Stored data
/-- One step of a command in flight on a present chip, which its micro-program does not enable. -/
theorem consumerStep_of_wait {k : Nat} {s : State} {r : InFlight} {i : Instr}
    (hr : s.flight k = some r) (hi : commandOf r = some i) (hp : s.present i.chipField = true)
    (hm : programOf k (s.irqMode i.chipField) i r.upc.toNat r.tmp (s.chip i.chipField) = .wait) :
    consumerStep k s = s := by
  simp [consumerStep, hr, hi, commandMicro, hp, hm]

theorem consumerStep_of_goto {k u : Nat} {s : State} {r : InFlight} {i : Instr} {tmp : Temps}
    {ch : Chip} (hr : s.flight k = some r) (hi : commandOf r = some i)
    (hp : s.present i.chipField = true)
    (hm : programOf k (s.irqMode i.chipField) i r.upc.toNat r.tmp (s.chip i.chipField) =
      .goto u tmp ch) :
    consumerStep k s = settle k r.word i.chipField (.waiting u tmp ch) s := by
  simp [consumerStep, hr, hi, commandMicro, hp, hm]

theorem consumerStep_of_respond {k : Nat} {s : State} {r : InFlight} {i : Instr} {st : Status}
    {v : Byte} {ch : Chip} (hr : s.flight k = some r) (hi : commandOf r = some i)
    (hp : s.present i.chipField = true)
    (hm : programOf k (s.irqMode i.chipField) i r.upc.toNat r.tmp (s.chip i.chipField) =
      .respond st v ch) :
    consumerStep k s = settle k r.word i.chipField (.answered st v ch) s := by
  simp [consumerStep, hr, hi, commandMicro, hp, hm]

/-- Settling twice, first before a wait, is settling once. -/
theorem settle_settle_waiting (k : Nat) (w : CmdWord) (c u : Nat) (tmp : Temps) (ch : Chip)
    (p : Progress) (s : State) :
    settle k w c p (settle k w c (.waiting u tmp ch) s) = settle k w c p s := by
  cases p <;> simp [settle, setChip_setFlight]

theorem settle_waiting_flight (k : Nat) (w : CmdWord) (c u : Nat) (tmp : Temps) (ch : Chip)
    (s : State) :
    (settle k w c (.waiting u tmp ch) s).flight k = some ⟨w, BitVec.ofNat 6 u, tmp⟩ :=
  setFlight_flight_same _ _ _

theorem settle_waiting_chip (k : Nat) (w : CmdWord) {c : Nat} (u : Nat) (tmp : Temps) (ch : Chip)
    {s : State} (hp : s.present c = true) : (settle k w c (.waiting u tmp ch) s).chip c = ch :=
  chip_setChip_present s c ch hp

/-- Where the record of `i` waits before step `u`, the next step of its micro-program is step `u`. -/
theorem programOf_settle_waiting {k u : Nat} {i : Instr} {s : State} (w : CmdWord) (tmp : Temps)
    (ch : Chip) (hp : s.present i.chipField = true)
    (hu : StepOf (lastStep (s.irqMode i.chipField) i) u) :
    programOf k ((settle k w i.chipField (.waiting u tmp ch) s).irqMode i.chipField) i
        (BitVec.ofNat 6 u).toNat tmp
        ((settle k w i.chipField (.waiting u tmp ch) s).chip i.chipField) =
      programOf k (s.irqMode i.chipField) i u tmp ch := by
  rw [settle_waiting_chip k w u tmp ch hp, upc_toNat_of_stepOf hu]
  rfl

/-- From a state in which consumer `k` waits before step `u`, `n` of its own steps lead where its
micro-program, run alone for `n` steps, gets. -/
theorem consumerRun_settle {k : Nat} {i : Instr} {s : State} (hi : issueFault i s = none) (n : Nat)
    {u : Nat} (tmp : Temps) (ch : Chip) (hu : StepOf (lastStep (s.irqMode i.chipField) i) u) :
    consumerRun k n (settle k (encode i) i.chipField (.waiting u tmp ch) s) =
      settle k (encode i) i.chipField
        (runProgram (programOf k (s.irqMode i.chipField) i) n u tmp ch) s := by
  have hp : s.present i.chipField = true := ((issueFault_none i s).mp hi).1
  induction n generalizing u tmp ch with
  | zero => rfl
  | succ n ih =>
    have hr := settle_waiting_flight k (encode i) i.chipField u tmp ch s
    have hw := commandOf_encode i s (BitVec.ofNat 6 u) tmp hi
    have hm := programOf_settle_waiting (k := k) (encode i) tmp ch hp hu
    cases hg : programOf k (s.irqMode i.chipField) i u tmp ch with
    | wait =>
      rw [runProgram_wait _ _ _ _ _ hg]
      exact consumerRun_of_step_eq (consumerStep_of_wait hr hw hp (hm.trans hg)) _
    | goto u' tmp' ch' =>
      rw [runProgram_goto _ _ _ _ _ _ _ _ hg, consumerRun,
        consumerStep_of_goto hr hw hp (hm.trans hg), settle_settle_waiting,
        ih tmp' ch' (programOf_goto_stepOf hg)]
    | respond st v ch' =>
      rw [runProgram_respond _ _ _ _ _ _ _ _ hg, consumerRun,
        consumerStep_of_respond hr hw hp (hm.trans hg), settle_settle_waiting]
      exact consumerRun_of_step_eq (consumerStep_of_flight_none (by simp [settle])) n

/-- An accepted command's issue step. -/
theorem issueOnly_accepted {k : Nat} {i : Instr} {s : State} (hb : s.busy k = false)
    (hi : issueFault i s = none) :
    issueOnly k i s = .next (s.setFlight k { word := encode i, upc := 1, tmp := {} }) := by
  simp [issueOnly, issueThen, hb, hi]

/-- An accepted command's coarse move, as its issue step and its consumer's own steps. -/
theorem exec_eq_consumerRun {i : Instr} {s : State} (hb : s.busy s.cur = false)
    (hi : issueFault i s = none) :
    exec i s = .next (consumerRun s.cur longestProgram
      (s.setFlight s.cur { word := encode i, upc := 1, tmp := {} })) := by
  obtain ⟨hp, hx⟩ := (issueFault_none i s).mp hi
  have hrun := consumerRun_settle (k := s.cur) hi longestProgram {} (s.chip i.chipField)
    ⟨le_rfl, one_le_lastStep _ _⟩
  rw [exec_eq_command, command_accepted _ _ _ hb hp hx, ← hrun]
  simp [settle]

/-- Settles O11: after `n` of its own steps the consumer stands where its micro-program, run alone for
`n` steps, gets (`consumerRun_settle`). -/
theorem commandIsItsSteps : Obligations.CommandIsItsSteps := by
  intro s i hb hp hx
  have hi : issueFault i s = none := (issueFault_none i s).mpr ⟨hp, hx⟩
  exact ⟨_, issueOnly_accepted hb hi, exec_eq_consumerRun hb hi⟩

end Sys2Proof.Proofs
end

section
/-! ## What a step does

Every move is a chain of atomic steps, so a property that each kind of atomic step keeps is kept by
every step of the machine. -/

namespace Sys2Proof.Proofs

open Sys2Proof.Machine Sys2Proof.Laws Sys2Proof.Safety

/-- A property that each kind of atomic step keeps (R11, R267), and that speaks of no counter, plan or
command port. -/
structure AtomicInvariant (P : State → Prop) : Prop where
  free : ∀ s a u k, P s → P { s with agenda := a, clock := u, cur := k }
  answer : ∀ s k st, P s → P (s.deliver k st 0)
  issue : ∀ s k i, P s → s.busy k = false → issueFault i s = none →
    P (s.setFlight k { word := encode i, upc := 1, tmp := {} })
  consumer : ∀ s k, P s → P (consumerStep k s)
  iss : ∀ s c, P s → P (issStep c s)
  envSet : ∀ s c p v, P s → s.present c = true → p ≤ 5 → P (s.setChip c (extWrite p v (s.chip c)))
  envWake : ∀ s c, P s → s.present c = true → P (s.setChip c (wake (s.chip c)))
  reset : ∀ s, P s → quiescent s = true →
    P { s with chips := #v[resetChip 1 s, resetChip 2 s, resetChip 3 s, resetChip 4 s] }

/-- Everything `rejectWord` can do (R251). -/
theorem rejectWord_cases (k : Nat) (s : State) :
    rejectWord k s = .refused .consumerBusy ∨ rejectWord k s = .next (s.deliver k .illegal 0) := by
  unfold rejectWord
  split
  · exact .inl rfl
  · exact .inr rfl

/-- Everything reset can do (R290). -/
theorem envReset_cases (s : State) :
    (quiescent s = true ∧ envReset s =
      .next { s with chips := #v[resetChip 1 s, resetChip 2 s, resetChip 3 s, resetChip 4 s] }) ∨
      envReset s = .refused .resetNotQuiescent := by
  unfold envReset
  split
  · exact .inl ⟨‹_›, rfl⟩
  · exact .inr rfl

section
variable {P : State → Prop} (hP : AtomicInvariant P)
include hP

theorem consumerRun_keeps (k n : Nat) (s : State) (hs : P s) : P (consumerRun k n s) := by
  induction n generalizing s with
  | zero => exact hs
  | succ n ih => exact ih _ (hP.consumer s k hs)

theorem exec_keeps (i : Instr) (s t : State) (hs : P s) (h : exec i s = .next t) : P t := by
  rcases exec_cases i s with ⟨-, he⟩ | ⟨-, st, -, he⟩ | ⟨hb, hi, -⟩
  · rw [he] at h; cases h
  · rw [he] at h; cases h
    exact hP.answer s _ st hs
  · rw [exec_eq_consumerRun hb hi] at h
    rw [← Host.Outcome.next.inj h]
    exact consumerRun_keeps hP _ _ _ (hP.issue s _ i hs hb hi)

theorem issueOnly_keeps (k : Nat) (i : Instr) (s t : State) (hs : P s)
    (h : issueOnly k i s = .next t) : P t := by
  rcases issueThen_cases k i (fun s => s.setFlight k { word := encode i, upc := 1, tmp := {} }) s with
    ⟨-, he⟩ | ⟨-, st, -, he⟩ | ⟨hb, hi, he⟩ <;> rw [issueOnly, he] at h <;> cases h
  · exact hP.answer s k st hs
  · exact hP.issue s k i hs hb hi

theorem rejectWord_keeps (k : Nat) (s t : State) (hs : P s) (h : rejectWord k s = .next t) : P t := by
  rcases rejectWord_cases k s with he | he <;> rw [he] at h <;> cases h
  exact hP.answer s k _ hs

theorem fire_keeps (e : Config.Event) (s t : State) (hs : P s) (h : fire e s = .next t) : P t := by
  cases e with
  | command k w =>
    simp only [fire] at h
    split at h
    · exact exec_keeps hP _ _ t (hP.free s s.agenda s.clock k hs) h
    · exact rejectWord_keeps hP k s t hs h
  | issue k w =>
    simp only [fire] at h
    split at h
    · exact issueOnly_keeps hP k _ s t hs h
    · exact rejectWord_keeps hP k s t hs h
  | consumer k => cases h; exact hP.consumer s k hs
  | iss c => cases h; exact hP.iss s c hs
  | envSet c p v =>
    rcases envSet_cases c p v s with ⟨hc, hp, he⟩ | he <;> rw [fire, he] at h <;> cases h
    exact hP.envSet s c p v hs hc hp
  | envWake c =>
    rcases envWake_cases c s with ⟨hc, he⟩ | he <;> rw [fire, he] at h <;> cases h
    exact hP.envWake s c hs hc
  | reset =>
    rcases envReset_cases s with ⟨hq, he⟩ | he <;> rw [fire, he] at h <;> cases h
    exact hP.reset s hs hq

/-- What every atomic step keeps, every step of the machine keeps. -/
theorem step_keeps_atomicInvariant (s t : State) (hs : P s) (h : step s = .next t) : P t :=
  step_keeps P hP.free (fire_keeps hP) s t hs h

end

/-! ### No move faults (R256, R259) -/

/-- The outcome is a next state or a refusal. -/
def NoFault {σ φ ρ : Type} (o : Host.Outcome σ φ ρ) : Prop := ∀ f, o ≠ .fault f

theorem exec_noFault (i : Instr) (s : State) : NoFault (exec i s) := by
  rcases exec_cases i s with ⟨-, he⟩ | ⟨-, st, -, he⟩ | ⟨-, -, he⟩ <;> rw [he] <;> exact nofun

theorem issueOnly_noFault (k : Nat) (i : Instr) (s : State) : NoFault (issueOnly k i s) := by
  rcases issueThen_cases k i (fun s => s.setFlight k { word := encode i, upc := 1, tmp := {} }) s with
    ⟨-, he⟩ | ⟨-, st, -, he⟩ | ⟨-, -, he⟩ <;> rw [issueOnly, he] <;> exact nofun

theorem rejectWord_noFault (k : Nat) (s : State) : NoFault (rejectWord k s) := by
  rcases rejectWord_cases k s with he | he <;> rw [he] <;> exact nofun

theorem fire_noFault (e : Config.Event) (s : State) : NoFault (fire e s) := by
  cases e with
  | command k w =>
    simp only [fire]
    split
    · exact exec_noFault _ _
    · exact rejectWord_noFault k s
  | issue k w =>
    simp only [fire]
    split
    · exact issueOnly_noFault k _ s
    · exact rejectWord_noFault k s
  | consumer k => exact nofun
  | iss c => exact nofun
  | envSet c p v => rcases envSet_cases c p v s with ⟨-, -, he⟩ | he <;> rw [fire, he] <;> exact nofun
  | envWake c => rcases envWake_cases c s with ⟨-, he⟩ | he <;> rw [fire, he] <;> exact nofun
  | reset => rcases envReset_cases s with ⟨-, he⟩ | he <;> rw [fire, he] <;> exact nofun

/-! ### The planned move and the free choice -/

theorem step_planned {s : State} {e : Config.Event} {rest : List Config.Event}
    (hl : legalBoard s.cfg = true) (ha : s.agenda = e :: rest) :
    step s = fire e { s with agenda := rest } := by
  simp [step, hl, ha]

theorem step_unplanned {s : State} (hl : legalBoard s.cfg = true) (ha : s.agenda = []) :
    step s = fireChosen (Config.nextEvent s.clock) { s with clock := s.clock + 1 } := by
  simp [step, hl, ha]

/-- Settles O5: a planned move is fired with the agenda's rest; the free choice is fired as if planned,
and since no move faults it gives a next state or comes to nothing. -/
theorem stepRunsDecodedCommand : Obligations.StepRunsDecodedCommand := by
  intro s hl
  refine ⟨fun k w i rest ha hw => ?_, fun k rest ha => step_planned hl ha,
    fun c rest ha => step_planned hl ha, fun ha => ⟨Config.nextEvent s.clock, ?_⟩⟩
  · rw [step_planned hl ha, fire, hw]
  · have hs : ({ s with agenda := [], clock := s.clock + 1 } : State) =
        { s with clock := s.clock + 1 } := by rw [← ha]
    rw [step_planned (s := { s with agenda := [Config.nextEvent s.clock], clock := s.clock + 1 }) hl rfl,
      hs, step_unplanned hl ha, fireChosen]
    cases hf : fire (Config.nextEvent s.clock) { s with clock := s.clock + 1 } with
    | next t => exact .inl ⟨t, rfl, rfl⟩
    | fault f => exact absurd hf (fire_noFault _ _ f)
    | refused r => exact .inr ⟨r, rfl, rfl⟩

end Sys2Proof.Proofs
end

section
/-! ## Window addresses (R61) -/

namespace Sys2Proof.Proofs

open Sys2Proof.Machine Sys2Proof.Laws

/-- In a legal configuration a present chip's window ends within the address space, and lies apart from
every other present chip's (R61). -/
theorem legalBoard_windows {cfg : Config.Board} {c : Nat} (hl : legalBoard cfg = true)
    (hc : presentIn cfg c = true) :
    (slotOf cfg c).base.toNat + 10 ≤ 0xFFFF ∧
      ∀ d, presentIn cfg d = true → d ≠ c → overlap cfg c d = false := by
  have h := List.all_eq_true.mp hl c (present_mem hc)
  simp only [hc, Bool.not_true, Bool.false_or, Bool.and_eq_true, decide_eq_true_eq,
    List.all_eq_true] at h
  refine ⟨h.1, fun d hd hne => ?_⟩
  simpa [hd, Ne.symm hne] using h.2 d (present_mem hd)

Assignment:
Within the data above, the span starting at the line containing "st v ch' =>" and ending at the line containing "exec i s = .next (consumerRun" is to be retyped exactly, with no other lines.

Answer for this exercise:
    | respond st v ch' =>
      rw [runProgram_respond _ _ _ _ _ _ _ _ hg, consumerRun,
        consumerStep_of_respond hr hw hp (hm.trans hg), settle_settle_waiting]
      exact consumerRun_of_step_eq (consumerStep_of_flight_none (by simp [settle])) n

/-- An accepted command's issue step. -/
theorem issueOnly_accepted {k : Nat} {i : Instr} {s : State} (hb : s.busy k = false)
    (hi : issueFault i s = none) :
    issueOnly k i s = .next (s.setFlight k { word := encode i, upc := 1, tmp := {} }) := by
  simp [issueOnly, issueThen, hb, hi]

/-- An accepted command's coarse move, as its issue step and its consumer's own steps. -/
theorem exec_eq_consumerRun {i : Instr} {s : State} (hb : s.busy s.cur = false)
    (hi : issueFault i s = none) :
    exec i s = .next (consumerRun s.cur longestProgram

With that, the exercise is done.